Berni is now trying to demonstrate exactly that. “We’re working on what circuits are generating these alternations between the straight runs and the turns,” she said. To do so, she isolates larval nervous systems and places them under a microscope. Because their genetically modified neurons glow when active, she can watch the flickering patterns of neurons firing. “They are producing rhythms spontaneously without any sensory inputs coming to them,” she said, “and we can see these rhythms of motor neuron behavior that are equivalent to what the behavioral output is.”

Berni and her group are also investigating what generates the Lévy distribution of walk lengths. In collaboration with the computational neuroscientist Julijana Gjorgjieva and the mathematician Marina Wosniack at the Max Planck Institute for Brain Research in Frankfurt, they are building computer models of the neural network. They are hoping such a model will enable them to explore how external sensory signals or instructions from the brain change the intrinsic activity pattern governing a larva’s baseline behavior.

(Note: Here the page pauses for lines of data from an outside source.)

-- ==== Sys2Proof/Certificates/Slice0/Obligations.lean ====
section
/-! DEFINITION. The statements for the provers, one definition each; OBLIGATIONS.json lists them with the rules they rest on. -/

open Sys2Proof Sys2Proof.Machine

/-- Reading the low word of a register pair latches its high word for the requester; reading the high word returns the
latch. For every requester that may read a register pair, named by the offset that its own BAR gives it (PAIR_LO_READ,
PAIR_HI_READ, R10), the pairs of TMB_NOW apart, whose reads latch the time: reading the low word answers the low word,
latches the high word for that requester and for no other, and changes no register; reading the high word answers that
requester's latch and changes nothing but the answer. -/
def Obligations.PairReadReturnsLatchedHighWord : Prop :=
  ∀ (s : State) (r : Req) (a : RegWord) (off : Nat) (p : RegAt),
    barOff r (4 * a.val) = off → s.por = false → regAt (off) = some p → p.def_.wide = true → s.mayRead r (off) = true →
    ¬ (0x1C00008 ≤ off ∧ off < 0x1C00018) →
    (off = p.addr → ∃ t, exec (.pairLoRead r a) s = .next t ∧
      Table.get 0 t.bus (reqCode r) = s.loadReg p.def_ p.addr 0 32 ∧
      (t.latch r).rdHi = s.loadReg p.def_ p.addr 32 32 ∧ (t.latch r).wrLo = (s.latch r).wrLo ∧
      (∀ q, q ≠ r → t.latch q = s.latch q) ∧ t = { s with latches := t.latches, bus := t.bus }) ∧
    (off ≠ p.addr → ∃ t, exec (.pairHiRead r a) s = .next t ∧
      Table.get 0 t.bus (reqCode r) = (s.latch r).rdHi ∧ t = { s with bus := t.bus })

/-- Writing the low word of a pair only fills the requester's latch; writing the high word commits all 64 bits at once.
For every requester that may write a register pair now (PAIR_LO_WRITE, PAIR_HI_WRITE, R10), the read-only pair
DMC_EADDR apart: a low-word write changes nothing but that requester's latch. A high-word write takes the latched low
word, or the low word the register holds where none is latched, empties the latch, gives every RW field its bits of
the 64-bit value at once and leaves every RO field and every other register as it was. The two pairs whose high-word
write has a check of its own (GLB_ECLK_FW, TMB_INC) are stated apart for the high word. -/
def Obligations.PairWriteCommitsAllBits : Prop :=
  ∀ (s : State) (r : Req) (a : RegWord) (v : Word32) (off : Nat) (p : RegAt),
    barOff r (4 * a.val) = off → s.por = false → regAt (off) = some p → p.def_.wide = true → s.mayWriteAt r (off) = true →
    s.pairOpen p = true → p.def_.name ≠ .DMC_EADDR →
    (off = p.addr → ∃ t, exec (.pairLoWrite r a v) s = .next t ∧
      (t.latch r).wrLo = some v.toNat ∧ (t.latch r).rdHi = (s.latch r).rdHi ∧
      (∀ q, q ≠ r → t.latch q = s.latch q) ∧ t = { s with latches := t.latches }) ∧
    (off ≠ p.addr → p.def_.name ≠ .GLB_ECLK_FW → p.def_.name ≠ .TMB_INC →
      ∃ t, exec (.pairHiWrite r a v) s = .next t ∧ (t.latch r).wrLo = none ∧
      (∀ f ∈ p.def_.fields, f.acc = .rw → t.rd (f.fld p.addr) =
        bits ((s.latch r).wrLo.getD (s.loadReg p.def_ p.addr 0 32) + 2 ^ 32 * v.toNat) f.lo f.w) ∧
      (∀ f ∈ p.def_.fields, f.acc = .ro → t.rd (f.fld p.addr) = s.rd (f.fld p.addr)) ∧
      t = { s with regs := t.regs, latches := t.latches } ∧
      s.keepsRegs t (p.def_.fields.map (fun f => f.fld p.addr)))

/-- Registers of one word that have no rule of their own for a write. -/
def plainRegs : List RegName :=
  [.HIF_FN_STAT, .ENG_FLAG, .ENG_WDOG, .ENG_ERR, .ENG_PERF, .VSW_ERR, .FPU_SPX_CTL, .FPU_SPX_RET, .CHN_STAT, .CHN_CAL_CTL,
   .FPU_CAP_CFG, .FPU_CAP_STAT, .BNK_COP_CTL, .BNK_ERR, .CFG_DONE, .CFG_PRN_CTL, .NOC_TMO, .NOC_ERR, .TMB_STAT,
   .TMB_STEP_NS, .TMB_SRV_CFG, .TMB_PPS, .TMB_PTP_CFG, .TMB_EVF_CFG, .TMB_TRK_CFG, .TMB_TRK_LAT, .TMB_TRK_ASYM, .SUP_STAT,
   .SUP_UNIT_STAT, .SEC_ATT_NONCE, .SEC_PROG_DATA, .DBG_CFG, .DBG_ENG_STIM, .DBG_CMP_A, .DBG_CMP_B, .DBG_TRC_WIN]

/-- A write of a register without a rule of its own acts field by field by access type and touches nothing else. For every
requester that may write it and every register of one word in the blocks SUP, CHN, NOC, SNP, ENG and FPU that has no
rule of its own (REGISTER_WRITE, R11): an RW field takes its bits of the value (a reserved encoding reads back as
written, R9), a W1C field loses the bits written 1, a W1S field gains them, RO and RC fields stay, and no other
register, memory or queue changes. -/
def Obligations.PlainWriteFollowsAccessTypes : Prop :=
  ∀ (s : State) (r : Req) (a : RegWord) (v : Word32) (off : Nat) (p : RegAt),
    barOff r (4 * a.val) = off → s.por = false → regAt (off) = some p → p.def_.wide = false → s.mayWriteAt r (off) = true →
    p.def_.name ∈ plainRegs →
    ∃ t, exec (.registerWrite r a v) s = .next t ∧
      (∀ f ∈ p.def_.fields, t.rd (f.fld p.addr) =
        match f.acc with
        | .rw | .wo => bits v.toNat f.lo f.w
        | .w1c => s.rd (f.fld p.addr) &&& (2 ^ f.w - 1 - bits v.toNat f.lo f.w)
        | .w1s => (s.rd (f.fld p.addr) ||| bits v.toNat f.lo f.w) % 2 ^ f.w
        | .ro | .rc => s.rd (f.fld p.addr)) ∧
      s.onlyRegs t (p.def_.fields.map (fun f => f.fld p.addr))

/-- A read of a register answers its value and clears its RC fields alone. For every requester that may read it and every
register of one word of BAR0 but GPP_PIN and GPP_ADC, whose answers follow the pad, and the time registers TMB_NOW
(RC_READ, R11, R12): the answer is the register's value as it was, WO fields as 0; every RC field then holds 0; every
other field, register, memory and queue is as it was. A read by a requester that may not read there answers 0 and
changes nothing else (R36, R444). -/
def Obligations.ReadClearsReadToClearFields : Prop :=
  (∀ (s : State) (r : Req) (a : RegWord) (off : Nat) (p : RegAt),
    barOff r (4 * a.val) = off → s.por = false → regAt (off) = some p → p.def_.wide = false → s.mayRead r (off) = true →
    p.def_.name ∉ [.GPP_PIN, .GPP_ADC, .TMB_NOW_FRAC, .TMB_NOW_NS] →
    ∃ t, exec (.rcRead r a) s = .next t ∧ Table.get 0 t.bus (reqCode r) = s.loadReg p.def_ p.addr 0 32 ∧
      (∀ f ∈ p.def_.fields, f.acc = .rc → t.rd (f.fld p.addr) = 0) ∧
      t = { s with regs := t.regs, bus := t.bus } ∧
      s.keepsRegs t ((p.def_.fields.filter (fun f => f.acc = .rc)).map (fun f => f.fld p.addr))) ∧
  (∀ (s : State) (r : Req) (a : RegWord) (off : Nat),
    barOff r (4 * a.val) = off → s.por = false → isPairLo (off) = false → isPairHi (off) = false → s.mayRead r (off) = false →
    ∃ t, exec (.rcRead r a) s = .next t ∧ Table.get 0 t.bus (reqCode r) = 0 ∧ t = { s with bus := t.bus })

/-- A register write by a requester that may not write there changes nothing. Whatever register a requester names,
GLB_RESET and GLB_FWLOAD apart, which have access rules of their own: while the requester may not write there (R20,
R36, R444, R470) a write of a word, of the low or of the high word of a pair changes no part of the state. The rows
that are writes of one register (BEHAVIOUR_LEVEL_WRITE, ECLK_APPLY, ECLK_APPLY_CANCEL, ENG_MAP_WRITE, TMB_INC_WRITE,
BANK_PWR_WRITE) change nothing either. -/
def Obligations.WritesWithoutAccessChangeNothing : Prop :=
  (∀ (s : State) (r : Req) (a : RegWord) (v : Word32) (off : Nat), barOff r (4 * a.val) = off →
    off ≠ 0x18 → off ≠ 0x20 → s.mayWriteAt r (off) = false →
    exec (.registerWrite r a v) s = .next s ∧ exec (.pairLoWrite r a v) s = .next s ∧
    exec (.pairHiWrite r a v) s = .next s) ∧
  (∀ (s : State) (r : Req), s.mayWrite r .glb = false → ∀ l, exec (.behaviourLevelWrite r l) s = .next s) ∧
  (∀ (s : State) (r : Req) (h : Fin 2), s.mayWrite r .glb (some h.val) = false →
    exec (.eclkApply r h) s = .next s ∧ exec (.eclkApplyCancel r h) s = .next s) ∧
  (∀ (s : State) (r : Req) (n : Fin 104) (le : Fin 128), s.mayWrite r .eng (some (n.val / 52)) = false →
    exec (.engMapWrite r n le) s = .next s) ∧
  (∀ (s : State) (r : Req) (v : BitVec 36), s.mayWrite r .tmb = false → exec (.tmbIncWrite r v) s = .next s) ∧
  (∀ (s : State) (r : Req) (h : Fin 2) (k : Fin 4) (v : Word32), s.mayWrite r .bnk (some h.val) = false →
    exec (.bankPwrWrite r h k v) s = .next s)

/-- A behaviour level is taken only while no context runs; an ECLK APPLY is taken only over a half at rest, and can be
abandoned. For a requester that may write block GLB: BEHAVIOUR_LEVEL_WRITE of a level from 1 to MAX while no context
is enabled sets LEVEL and nothing else, any other leaves the state as it is (R462). ECLK_APPLY over a half whose slots
are all at rest, none being pending, sets APPLY and marks it pending, and touches no other register, so FW, LOCKED and
LOCKLOSS stay; over a busy half it changes nothing (R28). ECLK_APPLY_CANCEL and ECLK_APPLY_TIMEOUT abandon a pending
APPLY of ALIGN_SRC 0b01 or 0b10: APPLY reads 0, ABANDONED is set, the PLL keeps its frequency word; with none such
pending they change nothing. -/
def Obligations.BehaviourLevelAndEclkApplyAnswerTheWriter : Prop :=
  (∀ (s : State) (r : Req) (l : Fin 16), s.mayWrite r .glb = true →
    ((∀ n, n < 64 → s.on (F.HIF_CTX_CFG.EN n) = false) → 1 ≤ l.val → l.val ≤ s.rd F.GLB_BEHAVIOUR.MAX →
      ∃ t, exec (.behaviourLevelWrite r l) s = .next t ∧ t.rd F.GLB_BEHAVIOUR.LEVEL = l.val ∧
        s.onlyRegs t [F.GLB_BEHAVIOUR.LEVEL]) ∧
    ((∃ n, n < 64 ∧ s.on (F.HIF_CTX_CFG.EN n) = true) ∨ l.val = 0 ∨ s.rd F.GLB_BEHAVIOUR.MAX < l.val →
      exec (.behaviourLevelWrite r l) s = .next s)) ∧
  (∀ (s : State) (r : Req) (h : Fin 2), s.mayWrite r .glb (some h.val) = true →
    (s.on (F.GLB_ECLK_CTL.APPLY h) = false → s.halfAtRest h = true →
      ∃ t, exec (.eclkApply r h) s = .next t ∧ t.rd (F.GLB_ECLK_CTL.APPLY h) = 1 ∧ t.applyPending h = true ∧
        (t.clk h).fw = (s.clk h).fw ∧ t = { s with regs := t.regs, clks := t.clks, time := t.time } ∧
        s.keepsRegs t [F.GLB_ECLK_CTL.APPLY h]) ∧
    (s.halfAtRest h = false → exec (.eclkApply r h) s = .next s) ∧
    (s.abandonable h = true → ∃ t, exec (.eclkApplyCancel r h) s = .next t ∧ t.rd (F.GLB_ECLK_CTL.APPLY h) = 0 ∧
      t.rd (F.GLB_ECLK_CTL.ABANDONED h) = 1 ∧ t.applyPending h = false ∧ (t.clk h).fw = (s.clk h).fw ∧
      t = { s with regs := t.regs, clks := t.clks } ∧
      s.keepsRegs t [F.GLB_ECLK_CTL.APPLY h, F.GLB_ECLK_CTL.ABANDONED h]) ∧
    (s.abandonable h = false → exec (.eclkApplyCancel r h) s = .next s)) ∧
  (∀ (s : State) (h : Fin 2),
    (s.abandonable h = true → ∃ t, exec (.eclkApplyTimeout h) s = .next t ∧ t.rd (F.GLB_ECLK_CTL.APPLY h) = 0 ∧
      t.rd (F.GLB_ECLK_CTL.ABANDONED h) = 1 ∧ t.applyPending h = false ∧ (t.clk h).fw = (s.clk h).fw ∧
      t = { s with regs := t.regs, clks := t.clks } ∧
      s.keepsRegs t [F.GLB_ECLK_CTL.APPLY h, F.GLB_ECLK_CTL.ABANDONED h]) ∧
    (s.abandonable h = false → exec (.eclkApplyTimeout h) s = .next s))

Berni’s lab is also running further behavioral experiments in which larvae traverse agar plates dotted with different arrangements of food. When there are patches of food, interesting behavioral transitions happen: Like sharks moving within or beyond clouds of oceanic plankton, the larvae move in and out of Lévy walks.

Walking the Science Forward

There are other lab animals that neuroscientists could monitor for Lévy walk behavior. Evidence hints that nematodes and certain mud snails use this search strategy. Sims and Berni wonder how these ideas might be explored in vertebrates like mice and zebra fish. Humphries ponders whether simply asking some undergraduates to look for something hidden on a beach might reveal the characteristic pattern.

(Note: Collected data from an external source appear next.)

/-! ## bankWrite changes bankMem -/

@[simp] theorem State.bankWrite_pending (s : State) (h a n v : Nat) : (s.bankWrite h a n v).pending = s.pending := rfl
@[simp] theorem State.bankWrite_por (s : State) (h a n v : Nat) : (s.bankWrite h a n v).por = s.por := rfl
@[simp] theorem State.bankWrite_ticks (s : State) (h a n v : Nat) : (s.bankWrite h a n v).ticks = s.ticks := rfl
@[simp] theorem State.bankWrite_fresh (s : State) (h a n v : Nat) : (s.bankWrite h a n v).fresh = s.fresh := rfl
@[simp] theorem State.bankWrite_regs (s : State) (h a n v : Nat) : (s.bankWrite h a n v).regs = s.regs := rfl
@[simp] theorem State.bankWrite_latches (s : State) (h a n v : Nat) : (s.bankWrite h a n v).latches = s.latches := rfl
@[simp] theorem State.bankWrite_holds (s : State) (h a n v : Nat) : (s.bankWrite h a n v).holds = s.holds := rfl
@[simp] theorem State.bankWrite_bus (s : State) (h a n v : Nat) : (s.bankWrite h a n v).bus = s.bus := rfl
@[simp] theorem State.bankWrite_out (s : State) (h a n v : Nat) : (s.bankWrite h a n v).out = s.out := rfl
@[simp] theorem State.bankWrite_heldOut (s : State) (h a n v : Nat) : (s.bankWrite h a n v).heldOut = s.heldOut := rfl
@[simp] theorem State.bankWrite_fns (s : State) (h a n v : Nat) : (s.bankWrite h a n v).fns = s.fns := rfl
@[simp] theorem State.bankWrite_ctxs (s : State) (h a n v : Nat) : (s.bankWrite h a n v).ctxs = s.ctxs := rfl
@[simp] theorem State.bankWrite_clks (s : State) (h a n v : Nat) : (s.bankWrite h a n v).clks = s.clks := rfl
@[simp] theorem State.bankWrite_agents (s : State) (h a n v : Nat) : (s.bankWrite h a n v).agents = s.agents := rfl
@[simp] theorem State.bankWrite_reports (s : State) (h a n v : Nat) : (s.bankWrite h a n v).reports = s.reports := rfl
@[simp] theorem State.bankWrite_engs (s : State) (h a n v : Nat) : (s.bankWrite h a n v).engs = s.engs := rfl
@[simp] theorem State.bankWrite_bays (s : State) (h a n v : Nat) : (s.bankWrite h a n v).bays = s.bays := rfl
@[simp] theorem State.bankWrite_fcc (s : State) (h a n v : Nat) : (s.bankWrite h a n v).fcc = s.fcc := rfl
@[simp] theorem State.bankWrite_chans (s : State) (h a n v : Nat) : (s.bankWrite h a n v).chans = s.chans := rfl
@[simp] theorem State.bankWrite_ssgs (s : State) (h a n v : Nat) : (s.bankWrite h a n v).ssgs = s.ssgs := rfl
@[simp] theorem State.bankWrite_seqMem (s : State) (h a n v : Nat) : (s.bankWrite h a n v).seqMem = s.seqMem := rfl
@[simp] theorem State.bankWrite_seqUnread (s : State) (h a n v : Nat) : (s.bankWrite h a n v).seqUnread = s.seqUnread := rfl
@[simp] theorem State.bankWrite_seqPos (s : State) (h a n v : Nat) : (s.bankWrite h a n v).seqPos = s.seqPos := rfl
@[simp] theorem State.bankWrite_fsets (s : State) (h a n v : Nat) : (s.bankWrite h a n v).fsets = s.fsets := rfl
@[simp] theorem State.bankWrite_lmaps (s : State) (h a n v : Nat) : (s.bankWrite h a n v).lmaps = s.lmaps := rfl
@[simp] theorem State.bankWrite_scr (s : State) (h a n v : Nat) : (s.bankWrite h a n v).scr = s.scr := rfl
@[simp] theorem State.bankWrite_tsets (s : State) (h a n v : Nat) : (s.bankWrite h a n v).tsets = s.tsets := rfl
@[simp] theorem State.bankWrite_calRecs (s : State) (h a n v : Nat) : (s.bankWrite h a n v).calRecs = s.calRecs := rfl
@[simp] theorem State.bankWrite_ports (s : State) (h a n v : Nat) : (s.bankWrite h a n v).ports = s.ports := rfl
@[simp] theorem State.bankWrite_bankMem (s : State) (h a n v : Nat) : (s.bankWrite h a n v).bankMem = Memory.writeN s.bankMem (bankKey h a) n v := rfl
@[simp] theorem State.bankWrite_banks (s : State) (h a n v : Nat) : (s.bankWrite h a n v).banks = s.banks := rfl
@[simp] theorem State.bankWrite_dram (s : State) (h a n v : Nat) : (s.bankWrite h a n v).dram = s.dram := rfl
@[simp] theorem State.bankWrite_poison (s : State) (h a n v : Nat) : (s.bankWrite h a n v).poison = s.poison := rfl
@[simp] theorem State.bankWrite_startFold (s : State) (h a n v : Nat) : (s.bankWrite h a n v).startFold = s.startFold := rfl
@[simp] theorem State.bankWrite_restoring (s : State) (h a n v : Nat) : (s.bankWrite h a n v).restoring = s.restoring := rfl
@[simp] theorem State.bankWrite_dmcs (s : State) (h a n v : Nat) : (s.bankWrite h a n v).dmcs = s.dmcs := rfl
@[simp] theorem State.bankWrite_tb (s : State) (h a n v : Nat) : (s.bankWrite h a n v).tb = s.tb := rfl
@[simp] theorem State.bankWrite_trcs (s : State) (h a n v : Nat) : (s.bankWrite h a n v).trcs = s.trcs := rfl
@[simp] theorem State.bankWrite_sups (s : State) (h a n v : Nat) : (s.bankWrite h a n v).sups = s.sups := rfl
@[simp] theorem State.bankWrite_vccCh (s : State) (h a n v : Nat) : (s.bankWrite h a n v).vccCh = s.vccCh := rfl
@[simp] theorem State.bankWrite_drives (s : State) (h a n v : Nat) : (s.bankWrite h a n v).drives = s.drives := rfl
@[simp] theorem State.bankWrite_hbMiss (s : State) (h a n v : Nat) : (s.bankWrite h a n v).hbMiss = s.hbMiss := rfl
@[simp] theorem State.bankWrite_ownEp (s : State) (h a n v : Nat) : (s.bankWrite h a n v).ownEp = s.ownEp := rfl
@[simp] theorem State.bankWrite_talk (s : State) (h a n v : Nat) : (s.bankWrite h a n v).talk = s.talk := rfl
@[simp] theorem State.bankWrite_substs (s : State) (h a n v : Nat) : (s.bankWrite h a n v).substs = s.substs := rfl
@[simp] theorem State.bankWrite_snap (s : State) (h a n v : Nat) : (s.bankWrite h a n v).snap = s.snap := rfl
@[simp] theorem State.bankWrite_time (s : State) (h a n v : Nat) : (s.bankWrite h a n v).time = s.time := rfl
@[simp] theorem State.bankWrite_hostReady (s : State) (h a n v : Nat) : (s.bankWrite h a n v).hostReady = s.hostReady := rfl
@[simp] theorem State.bankWrite_nis (s : State) (h a n v : Nat) : (s.bankWrite h a n v).nis = s.nis := rfl
@[simp] theorem State.bankWrite_flights (s : State) (h a n v : Nat) : (s.bankWrite h a n v).flights = s.flights := rfl
@[simp] theorem State.bankWrite_routes (s : State) (h a n v : Nat) : (s.bankWrite h a n v).routes = s.routes := rfl
@[simp] theorem State.bankWrite_dirc (s : State) (h a n v : Nat) : (s.bankWrite h a n v).dirc = s.dirc := rfl
@[simp] theorem State.bankWrite_bankJoins (s : State) (h a n v : Nat) : (s.bankWrite h a n v).bankJoins = s.bankJoins := rfl
@[simp] theorem State.bankWrite_joinNo (s : State) (h a n v : Nat) : (s.bankWrite h a n v).joinNo = s.joinNo := rfl
@[simp] theorem State.bankWrite_homes (s : State) (h a n v : Nat) : (s.bankWrite h a n v).homes = s.homes := rfl
@[simp] theorem State.bankWrite_fabHeld (s : State) (h a n v : Nat) : (s.bankWrite h a n v).fabHeld = s.fabHeld := rfl
@[simp] theorem State.bankWrite_bankUe (s : State) (h a n v : Nat) : (s.bankWrite h a n v).bankUe = s.bankUe := rfl
@[simp] theorem State.bankWrite_fcfg (s : State) (h a n v : Nat) : (s.bankWrite h a n v).fcfg = s.fcfg := rfl
@[simp] theorem State.bankWrite_bramInit (s : State) (h a n v : Nat) : (s.bankWrite h a n v).bramInit = s.bramInit := rfl
@[simp] theorem State.bankWrite_bramX (s : State) (h a n v : Nat) : (s.bankWrite h a n v).bramX = s.bramX := rfl
@[simp] theorem State.bankWrite_ffX (s : State) (h a n v : Nat) : (s.bankWrite h a n v).ffX = s.ffX := rfl
@[simp] theorem State.bankWrite_brams (s : State) (h a n v : Nat) : (s.bankWrite h a n v).brams = s.brams := rfl
@[simp] theorem State.bankWrite_slices (s : State) (h a n v : Nat) : (s.bankWrite h a n v).slices = s.slices := rfl
@[simp] theorem State.bankWrite_ios (s : State) (h a n v : Nat) : (s.bankWrite h a n v).ios = s.ios := rfl
@[simp] theorem State.bankWrite_ghWait (s : State) (h a n v : Nat) : (s.bankWrite h a n v).ghWait = s.ghWait := rfl
@[simp] theorem State.bankWrite_fcgs (s : State) (h a n v : Nat) : (s.bankWrite h a n v).fcgs = s.fcgs := rfl
@[simp] theorem State.bankWrite_load (s : State) (h a n v : Nat) : (s.bankWrite h a n v).load = s.load := rfl
@[simp] theorem State.bankWrite_fuses (s : State) (h a n v : Nat) : (s.bankWrite h a n v).fuses = s.fuses := rfl
@[simp] theorem State.bankWrite_svn (s : State) (h a n v : Nat) : (s.bankWrite h a n v).svn = s.svn := rfl
@[simp] theorem State.bankWrite_fuseArm (s : State) (h a n v : Nat) : (s.bankWrite h a n v).fuseArm = s.fuseArm := rfl
@[simp] theorem State.bankWrite_boot (s : State) (h a n v : Nat) : (s.bankWrite h a n v).boot = s.boot := rfl
@[simp] theorem State.bankWrite_strapOver (s : State) (h a n v : Nat) : (s.bankWrite h a n v).strapOver = s.strapOver := rfl
@[simp] theorem State.bankWrite_attest (s : State) (h a n v : Nat) : (s.bankWrite h a n v).attest = s.attest := rfl
@[simp] theorem State.bankWrite_report (s : State) (h a n v : Nat) : (s.bankWrite h a n v).report = s.report := rfl
@[simp] theorem State.bankWrite_cfgMeas (s : State) (h a n v : Nat) : (s.bankWrite h a n v).cfgMeas = s.cfgMeas := rfl
@[simp] theorem State.bankWrite_prChain (s : State) (h a n v : Nat) : (s.bankWrite h a n v).prChain = s.prChain := rfl
@[simp] theorem State.bankWrite_vcore (s : State) (h a n v : Nat) : (s.bankWrite h a n v).vcore = s.vcore := rfl
@[simp] theorem State.bankWrite_hj (s : State) (h a n v : Nat) : (s.bankWrite h a n v).hj = s.hj := rfl
@[simp] theorem State.bankWrite_edge (s : State) (h a n v : Nat) : (s.bankWrite h a n v).edge = s.edge := rfl
@[simp] theorem State.bankWrite_lineHi (s : State) (h a n v : Nat) : (s.bankWrite h a n v).lineHi = s.lineHi := rfl
@[simp] theorem State.bankWrite_gateOff (s : State) (h a n v : Nat) : (s.bankWrite h a n v).gateOff = s.gateOff := rfl
@[simp] theorem State.bankWrite_pins (s : State) (h a n v : Nat) : (s.bankWrite h a n v).pins = s.pins := rfl
@[simp] theorem State.bankWrite_padExt (s : State) (h a n v : Nat) : (s.bankWrite h a n v).padExt = s.padExt := rfl
@[simp] theorem State.bankWrite_retKey (s : State) (h a n v : Nat) : (s.bankWrite h a n v).retKey = s.retKey := rfl
@[simp] theorem State.bankWrite_frameCrcs (s : State) (h a n v : Nat) : (s.bankWrite h a n v).frameCrcs = s.frameCrcs := rfl
@[simp] theorem State.bankWrite_prnExcl (s : State) (h a n v : Nat) : (s.bankWrite h a n v).prnExcl = s.prnExcl := rfl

Comparisons of Lévy walk behavior between species could prove fascinating. Berni wonders if different animals arrive at the behavior in different ways, “or is there some principle of neural firing or neural activity or neuronal connectivity that is actually generating the same type of characteristics in different animals?” The idea that the mathematics for an optimal blind search strategy might be embedded in the very structure of a nervous system feels like a question that needs to be answered.

For now, though, Sims and Humphries are mostly turning away from the basic science of the phenomenon to focus again on conservation work: They will use Lévy walks along with other tools to classify shark behavior. But Berni hopes other neuroscientists will be inspired to look for generators of these movement patterns beneath everything else brains do.

“The field discovers something they can really work on,” she said of the neuroscientists. “Then they stay and explore this for a while, before they move on and look for something else.” She added with a smile, “In a little bit of a Lévy way.”